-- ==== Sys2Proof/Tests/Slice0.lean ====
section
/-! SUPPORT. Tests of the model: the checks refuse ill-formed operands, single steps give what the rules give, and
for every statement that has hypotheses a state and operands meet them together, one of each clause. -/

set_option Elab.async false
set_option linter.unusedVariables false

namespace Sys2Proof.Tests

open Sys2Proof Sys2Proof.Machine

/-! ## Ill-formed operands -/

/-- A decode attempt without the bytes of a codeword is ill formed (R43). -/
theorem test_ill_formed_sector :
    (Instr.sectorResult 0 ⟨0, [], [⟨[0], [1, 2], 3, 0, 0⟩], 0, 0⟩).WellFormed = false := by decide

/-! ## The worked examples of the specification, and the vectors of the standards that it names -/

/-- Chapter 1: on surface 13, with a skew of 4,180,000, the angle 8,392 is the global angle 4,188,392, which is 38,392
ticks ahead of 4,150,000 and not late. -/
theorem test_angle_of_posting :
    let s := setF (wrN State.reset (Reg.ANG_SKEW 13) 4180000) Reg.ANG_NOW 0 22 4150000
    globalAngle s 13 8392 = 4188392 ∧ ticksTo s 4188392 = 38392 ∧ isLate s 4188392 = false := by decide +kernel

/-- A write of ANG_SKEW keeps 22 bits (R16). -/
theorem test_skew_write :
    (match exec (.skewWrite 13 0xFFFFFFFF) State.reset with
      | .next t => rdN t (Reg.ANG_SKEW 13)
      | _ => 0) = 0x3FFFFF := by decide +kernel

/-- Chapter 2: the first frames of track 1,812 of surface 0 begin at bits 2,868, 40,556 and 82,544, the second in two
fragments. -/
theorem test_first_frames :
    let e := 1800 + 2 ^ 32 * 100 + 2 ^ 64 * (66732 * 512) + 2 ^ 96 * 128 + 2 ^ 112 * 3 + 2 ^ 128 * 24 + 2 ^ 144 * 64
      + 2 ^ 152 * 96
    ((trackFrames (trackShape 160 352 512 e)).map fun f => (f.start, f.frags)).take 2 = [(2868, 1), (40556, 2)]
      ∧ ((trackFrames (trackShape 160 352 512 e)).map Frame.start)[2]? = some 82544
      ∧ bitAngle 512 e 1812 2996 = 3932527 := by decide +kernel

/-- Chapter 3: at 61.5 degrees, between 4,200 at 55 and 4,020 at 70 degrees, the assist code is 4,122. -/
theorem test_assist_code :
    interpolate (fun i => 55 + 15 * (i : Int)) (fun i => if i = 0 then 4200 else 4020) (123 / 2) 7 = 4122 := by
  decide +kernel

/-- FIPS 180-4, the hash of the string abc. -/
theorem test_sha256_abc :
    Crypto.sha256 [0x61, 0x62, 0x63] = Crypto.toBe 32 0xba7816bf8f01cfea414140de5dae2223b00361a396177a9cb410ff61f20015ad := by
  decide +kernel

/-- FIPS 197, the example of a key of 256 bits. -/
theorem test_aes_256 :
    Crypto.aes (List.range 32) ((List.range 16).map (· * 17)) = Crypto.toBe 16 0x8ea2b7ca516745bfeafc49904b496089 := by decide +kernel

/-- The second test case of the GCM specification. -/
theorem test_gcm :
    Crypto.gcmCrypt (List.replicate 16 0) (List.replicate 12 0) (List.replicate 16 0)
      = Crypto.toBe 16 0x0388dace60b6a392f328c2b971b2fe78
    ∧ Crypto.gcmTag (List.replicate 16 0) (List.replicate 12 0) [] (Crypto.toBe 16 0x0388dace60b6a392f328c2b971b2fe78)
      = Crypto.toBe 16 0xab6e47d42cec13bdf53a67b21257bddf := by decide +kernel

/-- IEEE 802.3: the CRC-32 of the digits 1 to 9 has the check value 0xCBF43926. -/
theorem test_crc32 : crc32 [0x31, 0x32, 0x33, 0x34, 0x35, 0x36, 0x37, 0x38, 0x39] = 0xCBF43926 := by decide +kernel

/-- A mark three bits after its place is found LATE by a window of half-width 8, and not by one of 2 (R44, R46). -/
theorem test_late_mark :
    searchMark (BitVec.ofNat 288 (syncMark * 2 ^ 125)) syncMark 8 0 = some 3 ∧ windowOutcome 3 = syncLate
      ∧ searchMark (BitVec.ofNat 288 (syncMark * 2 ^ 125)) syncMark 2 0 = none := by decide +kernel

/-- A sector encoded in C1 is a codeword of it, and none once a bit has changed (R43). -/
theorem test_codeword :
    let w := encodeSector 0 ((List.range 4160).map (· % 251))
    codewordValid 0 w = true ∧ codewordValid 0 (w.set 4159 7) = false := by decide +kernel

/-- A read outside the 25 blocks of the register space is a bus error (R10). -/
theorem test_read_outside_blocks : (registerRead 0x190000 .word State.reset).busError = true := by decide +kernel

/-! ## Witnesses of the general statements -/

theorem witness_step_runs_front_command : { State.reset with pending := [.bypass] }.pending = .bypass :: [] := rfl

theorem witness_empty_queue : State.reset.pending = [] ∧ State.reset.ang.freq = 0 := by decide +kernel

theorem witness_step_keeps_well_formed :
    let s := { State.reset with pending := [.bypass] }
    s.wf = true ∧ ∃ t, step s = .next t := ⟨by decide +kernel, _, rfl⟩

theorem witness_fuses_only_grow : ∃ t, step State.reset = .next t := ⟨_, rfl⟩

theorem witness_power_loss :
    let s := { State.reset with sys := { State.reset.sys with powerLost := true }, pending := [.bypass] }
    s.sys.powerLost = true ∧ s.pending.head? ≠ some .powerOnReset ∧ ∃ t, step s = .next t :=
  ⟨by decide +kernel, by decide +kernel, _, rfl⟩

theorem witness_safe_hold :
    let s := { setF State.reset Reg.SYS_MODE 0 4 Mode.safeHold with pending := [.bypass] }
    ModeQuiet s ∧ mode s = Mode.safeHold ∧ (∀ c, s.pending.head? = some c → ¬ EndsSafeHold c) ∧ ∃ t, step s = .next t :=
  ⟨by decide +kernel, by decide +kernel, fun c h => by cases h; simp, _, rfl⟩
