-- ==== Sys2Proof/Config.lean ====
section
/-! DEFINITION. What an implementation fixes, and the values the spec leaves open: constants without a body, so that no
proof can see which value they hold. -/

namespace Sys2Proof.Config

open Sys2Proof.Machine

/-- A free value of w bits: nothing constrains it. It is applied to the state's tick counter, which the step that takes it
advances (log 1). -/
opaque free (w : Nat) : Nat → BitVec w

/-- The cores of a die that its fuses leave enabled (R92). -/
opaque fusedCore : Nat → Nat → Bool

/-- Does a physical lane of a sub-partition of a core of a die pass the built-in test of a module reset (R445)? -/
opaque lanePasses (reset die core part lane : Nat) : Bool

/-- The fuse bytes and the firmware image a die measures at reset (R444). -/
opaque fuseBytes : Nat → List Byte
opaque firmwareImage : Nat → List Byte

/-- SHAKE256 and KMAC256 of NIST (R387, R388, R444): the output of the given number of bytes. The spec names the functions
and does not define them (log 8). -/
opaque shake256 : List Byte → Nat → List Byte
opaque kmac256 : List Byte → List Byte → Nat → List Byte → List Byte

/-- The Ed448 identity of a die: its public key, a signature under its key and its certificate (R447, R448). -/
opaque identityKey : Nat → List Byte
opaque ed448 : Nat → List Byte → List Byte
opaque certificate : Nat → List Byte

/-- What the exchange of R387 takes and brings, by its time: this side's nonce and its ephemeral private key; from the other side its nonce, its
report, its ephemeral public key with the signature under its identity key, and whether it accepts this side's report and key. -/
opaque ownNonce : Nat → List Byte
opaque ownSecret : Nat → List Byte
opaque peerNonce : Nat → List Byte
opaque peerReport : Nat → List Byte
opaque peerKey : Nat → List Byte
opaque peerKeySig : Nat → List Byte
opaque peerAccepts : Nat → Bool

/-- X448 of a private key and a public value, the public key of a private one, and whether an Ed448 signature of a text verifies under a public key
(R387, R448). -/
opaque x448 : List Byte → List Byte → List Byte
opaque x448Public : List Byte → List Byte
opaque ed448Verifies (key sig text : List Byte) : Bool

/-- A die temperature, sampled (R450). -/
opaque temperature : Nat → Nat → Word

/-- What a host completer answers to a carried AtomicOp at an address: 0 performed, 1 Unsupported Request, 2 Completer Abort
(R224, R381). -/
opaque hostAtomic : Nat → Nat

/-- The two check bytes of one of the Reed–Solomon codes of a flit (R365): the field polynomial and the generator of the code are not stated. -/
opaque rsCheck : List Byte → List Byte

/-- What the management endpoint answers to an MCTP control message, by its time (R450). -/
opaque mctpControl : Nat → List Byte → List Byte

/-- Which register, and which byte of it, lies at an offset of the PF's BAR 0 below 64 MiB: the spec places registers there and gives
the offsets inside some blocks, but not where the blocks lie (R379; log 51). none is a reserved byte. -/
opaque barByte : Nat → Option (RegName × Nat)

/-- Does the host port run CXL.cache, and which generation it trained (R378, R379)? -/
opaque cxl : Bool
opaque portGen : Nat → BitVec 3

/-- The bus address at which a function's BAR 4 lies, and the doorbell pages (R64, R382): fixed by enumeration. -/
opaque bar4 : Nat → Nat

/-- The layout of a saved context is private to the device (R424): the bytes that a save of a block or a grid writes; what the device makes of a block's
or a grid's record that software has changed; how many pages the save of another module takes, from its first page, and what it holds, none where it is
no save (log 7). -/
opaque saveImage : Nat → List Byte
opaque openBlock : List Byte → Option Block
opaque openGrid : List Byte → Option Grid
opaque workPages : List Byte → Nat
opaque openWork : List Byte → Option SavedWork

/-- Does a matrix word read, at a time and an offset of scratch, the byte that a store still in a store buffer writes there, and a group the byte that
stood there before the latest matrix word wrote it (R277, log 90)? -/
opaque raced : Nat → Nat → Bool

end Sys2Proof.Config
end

---

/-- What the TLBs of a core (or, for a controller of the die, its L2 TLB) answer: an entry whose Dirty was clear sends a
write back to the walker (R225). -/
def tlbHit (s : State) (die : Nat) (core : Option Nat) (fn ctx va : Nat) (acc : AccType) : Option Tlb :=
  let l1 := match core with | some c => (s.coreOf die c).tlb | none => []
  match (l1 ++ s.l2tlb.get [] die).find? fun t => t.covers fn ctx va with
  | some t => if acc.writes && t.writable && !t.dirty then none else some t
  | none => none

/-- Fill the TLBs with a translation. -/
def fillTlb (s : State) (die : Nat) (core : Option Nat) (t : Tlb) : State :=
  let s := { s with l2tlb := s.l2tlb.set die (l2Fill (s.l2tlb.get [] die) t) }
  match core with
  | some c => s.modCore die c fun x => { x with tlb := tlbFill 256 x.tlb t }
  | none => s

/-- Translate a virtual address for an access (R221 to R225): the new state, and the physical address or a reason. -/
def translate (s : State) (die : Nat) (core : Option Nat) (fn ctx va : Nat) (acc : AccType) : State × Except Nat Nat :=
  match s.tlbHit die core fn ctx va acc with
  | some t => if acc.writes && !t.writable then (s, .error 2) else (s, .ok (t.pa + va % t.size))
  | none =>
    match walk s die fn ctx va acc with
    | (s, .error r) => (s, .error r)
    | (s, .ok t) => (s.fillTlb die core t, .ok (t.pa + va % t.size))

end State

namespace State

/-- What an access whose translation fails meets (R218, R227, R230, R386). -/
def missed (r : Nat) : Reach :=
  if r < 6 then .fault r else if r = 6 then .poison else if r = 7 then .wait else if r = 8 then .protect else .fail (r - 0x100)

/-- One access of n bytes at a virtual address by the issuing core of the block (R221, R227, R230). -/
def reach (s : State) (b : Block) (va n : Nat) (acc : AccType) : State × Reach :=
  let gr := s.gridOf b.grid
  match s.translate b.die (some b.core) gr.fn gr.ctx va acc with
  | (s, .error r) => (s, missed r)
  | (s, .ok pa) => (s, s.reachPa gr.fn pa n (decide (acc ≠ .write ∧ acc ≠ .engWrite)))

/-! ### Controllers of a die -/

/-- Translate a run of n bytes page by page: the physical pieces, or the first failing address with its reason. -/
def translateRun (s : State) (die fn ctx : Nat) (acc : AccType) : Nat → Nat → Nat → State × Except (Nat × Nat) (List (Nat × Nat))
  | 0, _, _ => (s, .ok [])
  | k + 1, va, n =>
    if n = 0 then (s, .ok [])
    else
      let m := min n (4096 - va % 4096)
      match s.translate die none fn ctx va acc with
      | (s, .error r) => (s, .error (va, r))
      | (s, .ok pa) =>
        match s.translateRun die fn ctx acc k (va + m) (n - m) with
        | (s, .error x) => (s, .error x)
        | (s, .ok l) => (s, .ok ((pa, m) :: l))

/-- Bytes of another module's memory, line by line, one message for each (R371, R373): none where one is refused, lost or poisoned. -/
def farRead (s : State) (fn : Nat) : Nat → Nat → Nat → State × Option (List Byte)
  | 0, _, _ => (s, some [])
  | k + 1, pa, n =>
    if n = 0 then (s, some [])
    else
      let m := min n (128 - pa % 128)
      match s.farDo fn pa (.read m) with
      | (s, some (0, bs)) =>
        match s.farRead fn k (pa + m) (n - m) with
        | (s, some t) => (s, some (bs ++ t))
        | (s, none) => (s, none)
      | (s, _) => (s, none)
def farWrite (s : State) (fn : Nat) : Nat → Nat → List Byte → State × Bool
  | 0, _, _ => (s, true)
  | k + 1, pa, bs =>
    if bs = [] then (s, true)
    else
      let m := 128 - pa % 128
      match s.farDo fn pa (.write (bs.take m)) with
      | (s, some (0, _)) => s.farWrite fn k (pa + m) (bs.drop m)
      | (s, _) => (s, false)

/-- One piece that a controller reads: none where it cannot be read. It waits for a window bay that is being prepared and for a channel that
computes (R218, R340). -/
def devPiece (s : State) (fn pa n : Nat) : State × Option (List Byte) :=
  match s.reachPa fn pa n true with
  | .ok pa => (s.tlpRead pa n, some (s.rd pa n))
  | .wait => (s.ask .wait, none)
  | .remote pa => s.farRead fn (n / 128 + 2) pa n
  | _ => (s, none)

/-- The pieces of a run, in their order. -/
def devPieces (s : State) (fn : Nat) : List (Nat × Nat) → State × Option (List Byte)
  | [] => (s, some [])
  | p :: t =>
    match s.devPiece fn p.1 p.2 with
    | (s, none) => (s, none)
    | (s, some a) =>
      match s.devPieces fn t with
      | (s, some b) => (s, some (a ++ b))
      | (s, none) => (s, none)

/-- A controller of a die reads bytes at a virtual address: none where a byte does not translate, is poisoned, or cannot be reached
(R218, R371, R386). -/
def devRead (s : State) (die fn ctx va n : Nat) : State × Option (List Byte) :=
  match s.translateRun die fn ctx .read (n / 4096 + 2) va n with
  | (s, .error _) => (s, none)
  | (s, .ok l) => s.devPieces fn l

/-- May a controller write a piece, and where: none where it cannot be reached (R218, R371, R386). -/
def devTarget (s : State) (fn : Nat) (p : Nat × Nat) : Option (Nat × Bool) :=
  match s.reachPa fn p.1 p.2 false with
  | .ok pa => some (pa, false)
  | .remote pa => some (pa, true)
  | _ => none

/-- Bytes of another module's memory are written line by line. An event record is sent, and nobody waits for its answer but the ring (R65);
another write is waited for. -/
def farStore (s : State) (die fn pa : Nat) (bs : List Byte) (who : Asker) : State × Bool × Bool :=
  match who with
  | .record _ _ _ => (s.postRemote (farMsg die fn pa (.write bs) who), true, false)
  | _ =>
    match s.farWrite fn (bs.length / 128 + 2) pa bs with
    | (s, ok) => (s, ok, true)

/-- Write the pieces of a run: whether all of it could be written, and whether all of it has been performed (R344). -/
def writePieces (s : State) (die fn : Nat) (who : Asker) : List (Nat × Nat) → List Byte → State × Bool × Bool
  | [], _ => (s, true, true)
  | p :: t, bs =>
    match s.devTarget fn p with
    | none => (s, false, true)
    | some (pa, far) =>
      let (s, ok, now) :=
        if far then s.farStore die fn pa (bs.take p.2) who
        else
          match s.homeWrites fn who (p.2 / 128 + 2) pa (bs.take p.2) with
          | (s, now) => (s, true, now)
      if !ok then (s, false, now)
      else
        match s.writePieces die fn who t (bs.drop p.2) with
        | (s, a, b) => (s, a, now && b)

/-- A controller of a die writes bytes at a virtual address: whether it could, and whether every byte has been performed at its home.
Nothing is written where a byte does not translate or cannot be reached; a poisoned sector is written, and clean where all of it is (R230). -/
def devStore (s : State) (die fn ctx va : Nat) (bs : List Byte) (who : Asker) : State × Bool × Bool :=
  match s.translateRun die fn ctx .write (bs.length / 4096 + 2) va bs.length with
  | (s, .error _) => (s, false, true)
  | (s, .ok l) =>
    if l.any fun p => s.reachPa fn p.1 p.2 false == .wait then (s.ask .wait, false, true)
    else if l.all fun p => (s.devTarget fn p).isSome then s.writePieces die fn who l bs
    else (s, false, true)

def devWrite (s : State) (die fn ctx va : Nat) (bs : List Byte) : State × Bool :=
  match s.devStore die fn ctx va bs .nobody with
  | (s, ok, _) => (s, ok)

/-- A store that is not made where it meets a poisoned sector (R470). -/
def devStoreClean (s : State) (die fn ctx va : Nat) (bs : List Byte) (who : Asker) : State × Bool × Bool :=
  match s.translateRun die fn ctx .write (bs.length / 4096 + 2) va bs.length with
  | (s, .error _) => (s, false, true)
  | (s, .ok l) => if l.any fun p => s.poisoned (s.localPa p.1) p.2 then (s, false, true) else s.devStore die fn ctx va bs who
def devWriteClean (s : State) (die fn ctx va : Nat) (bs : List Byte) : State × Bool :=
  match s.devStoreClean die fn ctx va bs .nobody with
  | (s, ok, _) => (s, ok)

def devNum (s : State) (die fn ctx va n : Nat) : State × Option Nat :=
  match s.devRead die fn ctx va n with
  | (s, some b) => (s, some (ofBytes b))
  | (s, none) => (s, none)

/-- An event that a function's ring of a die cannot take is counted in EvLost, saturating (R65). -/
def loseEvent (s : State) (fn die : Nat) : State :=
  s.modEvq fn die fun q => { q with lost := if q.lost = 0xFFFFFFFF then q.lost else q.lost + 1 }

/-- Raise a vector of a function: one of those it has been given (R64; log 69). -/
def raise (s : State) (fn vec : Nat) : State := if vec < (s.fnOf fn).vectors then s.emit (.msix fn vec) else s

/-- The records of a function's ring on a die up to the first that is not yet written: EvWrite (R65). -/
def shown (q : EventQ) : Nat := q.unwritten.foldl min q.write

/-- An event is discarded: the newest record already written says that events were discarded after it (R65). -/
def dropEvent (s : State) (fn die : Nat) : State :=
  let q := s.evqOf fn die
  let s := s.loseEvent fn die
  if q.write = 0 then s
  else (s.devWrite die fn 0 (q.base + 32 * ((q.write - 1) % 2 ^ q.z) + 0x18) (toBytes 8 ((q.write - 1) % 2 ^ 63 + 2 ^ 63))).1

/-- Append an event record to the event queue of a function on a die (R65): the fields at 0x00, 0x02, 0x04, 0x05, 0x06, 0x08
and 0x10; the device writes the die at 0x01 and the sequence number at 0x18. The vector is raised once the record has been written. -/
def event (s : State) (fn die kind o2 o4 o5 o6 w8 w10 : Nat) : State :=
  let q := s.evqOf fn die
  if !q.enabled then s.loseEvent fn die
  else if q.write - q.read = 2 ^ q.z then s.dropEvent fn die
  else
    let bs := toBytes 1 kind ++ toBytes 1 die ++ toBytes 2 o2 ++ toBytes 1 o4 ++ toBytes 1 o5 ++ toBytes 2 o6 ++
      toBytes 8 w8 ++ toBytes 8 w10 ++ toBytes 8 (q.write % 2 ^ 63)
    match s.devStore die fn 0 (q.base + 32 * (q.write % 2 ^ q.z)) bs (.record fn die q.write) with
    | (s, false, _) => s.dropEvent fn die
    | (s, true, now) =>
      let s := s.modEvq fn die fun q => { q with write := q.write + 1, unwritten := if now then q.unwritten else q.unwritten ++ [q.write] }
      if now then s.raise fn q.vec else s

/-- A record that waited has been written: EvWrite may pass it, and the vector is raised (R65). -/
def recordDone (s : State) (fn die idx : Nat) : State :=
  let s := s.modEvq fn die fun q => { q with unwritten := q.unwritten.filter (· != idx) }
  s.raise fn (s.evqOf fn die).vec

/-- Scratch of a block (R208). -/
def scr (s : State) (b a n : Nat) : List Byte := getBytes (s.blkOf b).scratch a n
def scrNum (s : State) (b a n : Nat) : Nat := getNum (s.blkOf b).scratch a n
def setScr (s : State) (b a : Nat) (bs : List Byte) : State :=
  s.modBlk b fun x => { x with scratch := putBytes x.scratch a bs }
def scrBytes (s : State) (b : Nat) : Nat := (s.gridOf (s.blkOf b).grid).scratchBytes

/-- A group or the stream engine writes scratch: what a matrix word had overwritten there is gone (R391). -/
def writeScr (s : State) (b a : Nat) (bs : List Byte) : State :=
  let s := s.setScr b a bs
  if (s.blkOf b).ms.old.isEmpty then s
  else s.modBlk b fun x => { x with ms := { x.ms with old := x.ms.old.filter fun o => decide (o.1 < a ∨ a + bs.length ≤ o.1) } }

▸ **Exercise description**: There is a run of lines above from the one with "R230, R386). -/" to the one with "def reach (s"; print exactly that run, both ends included, and nothing else.

▸ **Response**:
/-- What an access whose translation fails meets (R218, R227, R230, R386). -/
def missed (r : Nat) : Reach :=
  if r < 6 then .fault r else if r = 6 then .poison else if r = 7 then .wait else if r = 8 then .protect else .fail (r - 0x100)

/-- One access of n bytes at a virtual address by the issuing core of the block (R221, R227, R230). -/
def reach (s : State) (b : Block) (va n : Nat) (acc : AccType) : State × Reach :=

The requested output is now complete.